As far as KPIs go, just a few of them are the following:

  • Number of alerts created in a given time period
  • Number of incidents that occur in a given time period
  • Mean Time Between Failures
  • Mean Time To Acknowledge
  • Mean Time To Detect
  • Mean Time To Resolve

Only once you have these in place, you actually can look into what segments can be improved, either per team, product, service, or on your entire engineering department layer.

On-Call Rotation

Whether you have a dedicated support team, or your developers are supporting internal components, you need on-call rotation.

It’s proven to benefit your software quality and reliability.

Having a metric for the time spent handling incidents during on-call also is a very useful way to yield more insight.

Still, all the KPIs, measurements, and metrics in the world can’t replace context. Incidents are unique, and statistics are sometimes traps. Context-aware analysis of an incident is a must and often requires only a pinch of common sense.

Alerting

Having metrics in order to analyze your components is great, having real-time alerting even before a customer notices an issue is amazing.

Reliability isn’t baked into the software alone, but into the teams behind also.

Alerting and responding to issues are required in order to provide reliability to consumers. Mitigation is key — detecting an issue before it blows up, and your customers even notice it, lets you paint a whole different picture, and enables you to prevent incidents.

Alerting is a must-have. From experience, you’d be surprised how many benefits alerting brings. Try out and see what channels work best for you:

  • Real-Time Status Pages
  • Email
  • SMS
  • Slack, Teams, or whatever you use

Many successful companies have all of these in place. Alerting is worthy to be a company-wide initiative together with monitoring.

Six Sigma

Design for Six Sigma, or DFSS — is a systematic approach and model in Software Engineering, which goal is to achieve Reliability. It’s a process of generating high and improved quality.

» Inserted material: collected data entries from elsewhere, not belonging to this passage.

/-- Settles O12: load lists only bytes of its regions, reset is a load, and the host's write stores to backed
addresses. -/
theorem hostMakesConsistentStates : Obligations.HostMakesConsistentStates := by
  unfold Obligations.HostMakesConsistentStates
  have hload {c : Config} {p : ProgramImage} {s : State} (h : load c p = .ok s) : Consistent s := by
    obtain ⟨rfl, hl⟩ := load_eq_ok h
    exact consistent_loaded _ hl
  obtain ⟨-, -, -, -, -, -, -, hreset⟩ := resetHoldsTheLoadValues
  refine ⟨hload hreset, fun c p s h => hload h, fun s t a bs hs h => ?_⟩
  obtain ⟨rfl, hb⟩ := writeMemory_eq_ok h
  exact hs.storeBytes hb

/-! ### The host reads and writes (R341 to R343) -/

theorem State.bytesAt_length (s : State) (a : Word) (n : Nat) : (s.bytesAt a n).length = n := by
  induction n generalizing a with
  | zero => rfl
  | succ n ih => rw [State.bytesAt, List.length_cons, ih]

theorem State.getElem?_bytesAt (s : State) (a : Word) {n k : Nat} (hk : k < n) :
    (s.bytesAt a n)[k]? = some (s.byteAt (a + BitVec.ofNat 32 k)) := by
  induction n generalizing a k with
  | zero => omega
  | succ n ih =>
    cases k with
    | zero => simp [State.bytesAt]
    | succ k => rw [State.bytesAt, List.getElem?_cons_succ, ih _ (by omega), add_ofNat_succ a k]

theorem State.firstUnbacked_of_exists {s : State} {a : Word} {n : Nat}
    (h : ∃ k < n, s.backed (a + BitVec.ofNat 32 k) = false) : ∃ x, s.firstUnbacked a n = some x := by
  obtain ⟨k, hk, hu⟩ := h
  cases hf : s.firstUnbacked a n with
  | some x => exact ⟨x, rfl⟩
  | none => rw [State.firstUnbacked_eq_none.mp hf k hk] at hu; cases hu

theorem readMemory_of_backed {s : State} {a : Word} {n : Nat} (h : ∀ k < n, s.backed (a + BitVec.ofNat 32 k) = true) :
    s.readMemory a n = .ok (s.bytesAt a n) := by
  rw [State.readMemory, State.firstUnbacked_eq_none.mpr h]

/-- The bytes stored are the bytes read. -/
theorem BytesStored.bytesAt {s t : State} {a : Word} {bs : List Byte} (h : BytesStored s t a bs) :
    t.bytesAt a bs.length = bs := by
  apply List.ext_getElem?
  intro k
  by_cases hk : k < bs.length
  · rw [State.getElem?_bytesAt t a hk, h.1 k hk, List.getElem?_eq_getElem hk]
  · rw [List.getElem?_eq_none (by rw [State.bytesAt_length]; omega), List.getElem?_eq_none (by omega)]

/-- Settles O51: both go by the first unbacked address, and a write stores to memory alone. -/
theorem hostMemoryAccess : Obligations.HostMemoryAccess := by
  unfold Obligations.HostMemoryAccess
  intro s a n bs
  refine ⟨fun h => ?read, fun h => ?readError, fun hlen h => ?write, fun h => ?writeError⟩
  case read => exact ⟨_, readMemory_of_backed h, s.bytesAt_length a n, fun k hk => s.getElem?_bytesAt a hk⟩
  case readError =>
    obtain ⟨x, hx⟩ := State.firstUnbacked_of_exists h
    exact ⟨_, by rw [State.readMemory, hx]⟩
  case write =>
    have hstored := s.storeBytes_stored a bs hlen
    have hread := readMemory_of_backed (s := s.storeBytes a bs) (a := a) (n := bs.length) h
    rw [hstored.bytesAt] at hread
    exact ⟨_, by rw [State.writeMemory, State.firstUnbacked_eq_none.mpr h], hstored, hread, SameRegs.refl s,
      SameHiLo.refl s, rfl, rfl, rfl, SameSetup.refl s, SameStreams.refl s⟩
  case writeError =>
    obtain ⟨x, hx⟩ := State.firstUnbacked_of_exists h
    exact ⟨_, by rw [State.writeMemory, hx]⟩

/-- Settles O52: in range the register's signed value, whose bounds are those of 32 bits; else an error. -/
theorem readRegisterIsSigned : Obligations.ReadRegisterIsSigned := by
  unfold Obligations.ReadRegisterIsSigned
  intro s index
  refine ⟨fun h => ?inRange, fun h => ⟨_, by rw [State.readRegister, if_neg h]⟩⟩
  have hlo := (s.reg (BitVec.ofInt 5 index)).le_two_mul_toInt
  have hhi := (s.reg (BitVec.ofInt 5 index)).two_mul_toInt_lt
  exact ⟨_, by rw [State.readRegister, if_pos h], rfl, by omega, by omega, fun h0 => by subst h0; rfl⟩

end Sys2Proof.Machine
end

section
/-! Proofs about the texts of spec/44_syscall.md (R273, R275, R276): the model's decimal output, decimal input and UTF-8. -/

namespace Sys2Proof.Machine
open Sys2Proof Sys2Proof.Laws

/-! ### Decimal digits (spec/44_syscall.md R273) -/

theorem digitChar_toNat {d : Nat} (h : d < 10) : (digitChar d).toNat = 48 + d := by
  interval_cases d <;> rfl

theorem digitChar_eq {d : Nat} (h : d < 10) : digitChar d = d.digitChar := by
  interval_cases d <;> rfl

/-- With enough fuel the model's digits are Lean's. -/
theorem decimalNat_eq_toDigits {fuel n : Nat} (h : n < 10 ^ (fuel + 1)) :
    decimalNat (fuel + 1) n = Nat.toDigits 10 n := by
  induction fuel generalizing n with
  | zero => rw [decimalNat, if_pos (by omega), digitChar_eq (by omega), Nat.mod_eq_of_lt (by omega),
      Nat.toDigits_of_lt_base (by omega), List.nil_append]
  | succ fuel ih =>
    rw [decimalNat, digitChar_eq (by omega)]
    by_cases hn : n < 10
    · rw [if_pos hn, Nat.mod_eq_of_lt hn, Nat.toDigits_of_lt_base hn, List.nil_append]
    · have hdiv : n / 10 < 10 ^ (fuel + 1) := by omega
      rw [if_neg hn, ih hdiv, Nat.toDigits_of_base_le (n := n) (by omega) (by omega)]

/-- `decimal(i)` is Lean's own text of the integer. -/
theorem decimalText_eq_toString {i : Int} (h : i.natAbs < 10 ^ 10) : decimalText i = (toString i).toList := by
  have hrepr : toString i = i.repr := rfl
  rw [hrepr, Int.repr_eq_if, decimalText, decimalNat_eq_toDigits h]
  by_cases hi : i < 0
  · rw [if_pos hi, if_neg (by omega), show (-i).toNat = i.natAbs by omega, String.toList_append, Nat.toList_repr]
    rfl
  · rw [if_neg hi, if_pos (by omega), show i.toNat = i.natAbs by omega, Nat.toList_repr]

theorem mem_decimalNat {fuel n : Nat} {c : Char} (h : c ∈ decimalNat fuel n) : ∃ d < 10, c = digitChar d := by
  induction fuel generalizing n with
  | zero => cases h
  | succ fuel ih =>
    rw [decimalNat, List.mem_append, List.mem_singleton] at h
    obtain h | h := h
    · split at h
      · cases h
      · exact ih h
    · exact ⟨n % 10, by omega, h⟩

theorem decimalNat_ne_nil (fuel n : Nat) : decimalNat (fuel + 1) n ≠ [] := by
  simp [decimalNat]

theorem decimalValue_append_singleton (cs : List Char) (c : Char) :
    decimalValue (cs ++ [c]) = 10 * decimalValue cs + (c.toNat - 48) := by
  induction cs with
  | nil => simp [decimalValue]
  | cons a cs ih =>
    rw [List.cons_append, decimalValue, ih, decimalValue, List.length_append, List.length_singleton, Nat.pow_succ]
    ring

/-- With enough fuel the digits have the value of the number. -/
theorem decimalValue_decimalNat {fuel n : Nat} (h : n < 10 ^ fuel) : decimalValue (decimalNat fuel n) = n := by
  induction fuel generalizing n with
  | zero => simp [decimalNat, decimalValue]; omega
  | succ fuel ih =>
    rw [decimalNat, decimalValue_append_singleton, digitChar_toNat (by omega)]
    split
    · simp [decimalValue]; omega
    · rw [ih (by omega)]; omega

/-! ### UTF-8 (R276) -/

/-- The model's bytes of a character are Lean's. -/
theorem utf8Char_eq (c : Char) : utf8Char c = (String.utf8EncodeChar c).map (fun b => b.toBitVec) := by
  have hlt : c.toNat < 0x110000 := by
    have := c.valid
    unfold UInt32.isValidChar Nat.isValidChar at this
    change c.val.toNat < _
    omega
  have hval : c.val.toNat = c.toNat := rfl
  have hbyte {a b : Nat} (h : a % 256 = b % 256) : BitVec.ofNat 8 a = (UInt8.ofNat b).toBitVec :=
    BitVec.eq_of_toNat_eq (by simpa using h)
  unfold utf8Char String.utf8EncodeChar
  simp only [hval]
  by_cases h1 : c.toNat < 0x80
  · rw [if_pos h1, if_pos (by omega)]
    simp only [List.map_cons, List.map_nil, List.cons.injEq, and_true]
    exact hbyte (by omega)
  by_cases h2 : c.toNat < 0x800
  · rw [if_neg h1, if_pos h2, if_neg (by omega), if_pos (by omega)]
    simp only [List.map_cons, List.map_nil, List.cons.injEq, and_true]
    exact ⟨hbyte (by omega), hbyte (by omega)⟩
  by_cases h3 : c.toNat < 0x10000
  · rw [if_neg h1, if_neg h2, if_pos h3, if_neg (by omega), if_neg (by omega), if_pos (by omega)]
    simp only [List.map_cons, List.map_nil, List.cons.injEq, and_true]
    exact ⟨hbyte (by omega), hbyte (by omega), hbyte (by omega)⟩
  · rw [if_neg h1, if_neg h2, if_neg h3, if_neg (by omega), if_neg (by omega), if_neg (by omega)]
    simp only [List.map_cons, List.map_nil, List.cons.injEq, and_true]
    exact ⟨hbyte (by omega), hbyte (by omega), hbyte (by omega), hbyte (by omega)⟩

/-- A text of ASCII characters is one byte a character. -/
theorem utf8_ascii {cs : List Char} (h : ∀ c ∈ cs, c.toNat < 0x80) :
    utf8 cs = cs.map (fun c => BitVec.ofNat 8 c.toNat) := by
  induction cs with
  | nil => rfl
  | cons c cs ih =>
    have hc : utf8Char c = [BitVec.ofNat 8 c.toNat] := if_pos (h c (.head _))
    rw [utf8, List.flatMap_cons, hc, List.map_cons, ← ih fun d hd => h d (.tail _ hd)]
    rfl

theorem decimalText_ascii {i : Int} {c : Char} (h : c ∈ decimalText i) : c.toNat < 0x80 := by
  have hdigit (h : c ∈ decimalNat 10 i.natAbs) : c.toNat < 0x80 := by
    obtain ⟨d, hd, rfl⟩ := mem_decimalNat h
    rw [digitChar_toNat hd]
    omega
  unfold decimalText at h
  split at h
  · obtain rfl | h := List.mem_cons.mp h
    · decide
    · exact hdigit h
  · exact hdigit h

/-! ### Reading an integer (R275) -/

theorem isSpace_iff {c : Char} : isSpace c = true ↔ c = ' ' ∨ c = '\t' ∨ c = '\r' ∨ c = '\n' := by
  simp [isSpace, or_assoc]

theorem isDigit_iff {c : Char} : isDigit c = true ↔ '0' ≤ c ∧ c ≤ '9' := by
  simp only [isDigit, decide_eq_true_eq, Char.le_def, UInt32.le_iff_toNat_le]
  rfl

theorem foldl_digits (cs : List Char) (n : Nat) :
    cs.foldl (fun n c => 10 * n + (c.toNat - 48)) n = n * 10 ^ cs.length + decimalValue cs := by
  induction cs generalizing n with
  | nil => simp [decimalValue]
  | cons c cs ih =>
    rw [List.foldl_cons, ih, decimalValue, List.length_cons, Nat.pow_succ]
    ring

theorem digitsValue_eq_some {cs : List Char} {n : Nat} :
    digitsValue cs = some n ↔ cs ≠ [] ∧ (∀ c ∈ cs, '0' ≤ c ∧ c ≤ '9') ∧ n = decimalValue cs := by
  have hcond : (cs ≠ [] ∧ cs.all isDigit = true) ↔ cs ≠ [] ∧ ∀ c ∈ cs, '0' ≤ c ∧ c ≤ '9' := by
    simp only [List.all_eq_true, isDigit_iff]
  rw [digitsValue, ← and_assoc, ← hcond, foldl_digits, Nat.zero_mul, Nat.zero_add, Option.ite_none_right_eq_some,
    Option.some_inj, eq_comm (a := n)]

theorem digit_ne_sign {c : Char} (h : '0' ≤ c ∧ c ≤ '9') : c ≠ '-' ∧ c ≠ '+' := by
  constructor <;> rintro rfl <;> revert h <;> decide

/-- A sign and digits, with their value. -/
def SignedDigits (sign digits : List Char) (v : Int) : Prop :=
  digits ≠ [] ∧ (∀ c ∈ digits, '0' ≤ c ∧ c ≤ '9') ∧
    ((sign = [] ∨ sign = ['+']) ∧ v = decimalValue digits ∨ sign = ['-'] ∧ v = -(decimalValue digits : Int))

theorem signedValue_minus (cs : List Char) :
    signedValue ('-' :: cs) = (digitsValue cs).map (fun n : Nat => -(n : Int)) := by
  rw [signedValue]
  cases digitsValue cs <;> rfl

theorem signedValue_plus (cs : List Char) :
    signedValue ('+' :: cs) = (digitsValue cs).map (fun n : Nat => (n : Int)) := by
  rw [signedValue]
  cases digitsValue cs <;> rfl

theorem signedValue_unsigned {cs : List Char} (hm : ∀ ds, cs ≠ '-' :: ds) (hp : ∀ ds, cs ≠ '+' :: ds) :
    signedValue cs = (digitsValue cs).map (fun n : Nat => (n : Int)) := by
  rw [signedValue]
  · cases digitsValue cs <;> rfl
  · exact hm
  · exact hp

theorem signedValue_eq_some {cs : List Char} {v : Int} :
    signedValue cs = some v ↔ ∃ sign digits, cs = sign ++ digits ∧ SignedDigits sign digits v := by
  constructor
  · intro h
    by_cases hm : ∃ ds, cs = '-' :: ds
    · obtain ⟨ds, rfl⟩ := hm
      rw [signedValue_minus] at h
      obtain ⟨n, hn, rfl⟩ := Option.map_eq_some_iff.mp h
      obtain ⟨hne, hd, rfl⟩ := digitsValue_eq_some.mp hn
      exact ⟨['-'], ds, rfl, hne, hd, .inr ⟨rfl, rfl⟩⟩
    by_cases hp : ∃ ds, cs = '+' :: ds
    · obtain ⟨ds, rfl⟩ := hp
      rw [signedValue_plus] at h
      obtain ⟨n, hn, rfl⟩ := Option.map_eq_some_iff.mp h
      obtain ⟨hne, hd, rfl⟩ := digitsValue_eq_some.mp hn
      exact ⟨['+'], ds, rfl, hne, hd, .inl ⟨.inr rfl, rfl⟩⟩
    · rw [signedValue_unsigned (not_exists.mp hm) (not_exists.mp hp)] at h
      obtain ⟨n, hn, rfl⟩ := Option.map_eq_some_iff.mp h
      obtain ⟨hne, hd, rfl⟩ := digitsValue_eq_some.mp hn
      exact ⟨[], cs, rfl, hne, hd, .inl ⟨.inl rfl, rfl⟩⟩
  · rintro ⟨sign, digits, rfl, hne, hd, h⟩
    have hval : digitsValue digits = some (decimalValue digits) := digitsValue_eq_some.mpr ⟨hne, hd, rfl⟩
    obtain ⟨rfl | rfl, rfl⟩ | ⟨rfl, rfl⟩ := h
    · have hfirst (c : Char) (ds : List Char) (h : digits = c :: ds) : c ≠ '-' ∧ c ≠ '+' :=
        digit_ne_sign (hd c (h ▸ .head _))
      rw [List.nil_append, signedValue_unsigned (fun ds h => (hfirst _ ds h).1 rfl) (fun ds h => (hfirst _ ds h).2 rfl),
        hval]
      rfl
    · rw [List.singleton_append, signedValue_plus, hval]; rfl
    · rw [List.singleton_append, signedValue_minus, hval]; rfl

Six Sigma will enable you to have a:

  • Statistical Quality Control
  • Methodical Approach
  • Fact and Data-Based Approach
  • Project and Objective-Based Focus
  • Customer Focus

All are a prerequisite for reliable software. This allows you in turn to incorporate a DMAIC loop, short for Design-Measure- Analyze-Improve-Control.

There are many concepts, factors, and aspects to Incident Management in Software Engineering, but hopefully the above summarizes a good part of it.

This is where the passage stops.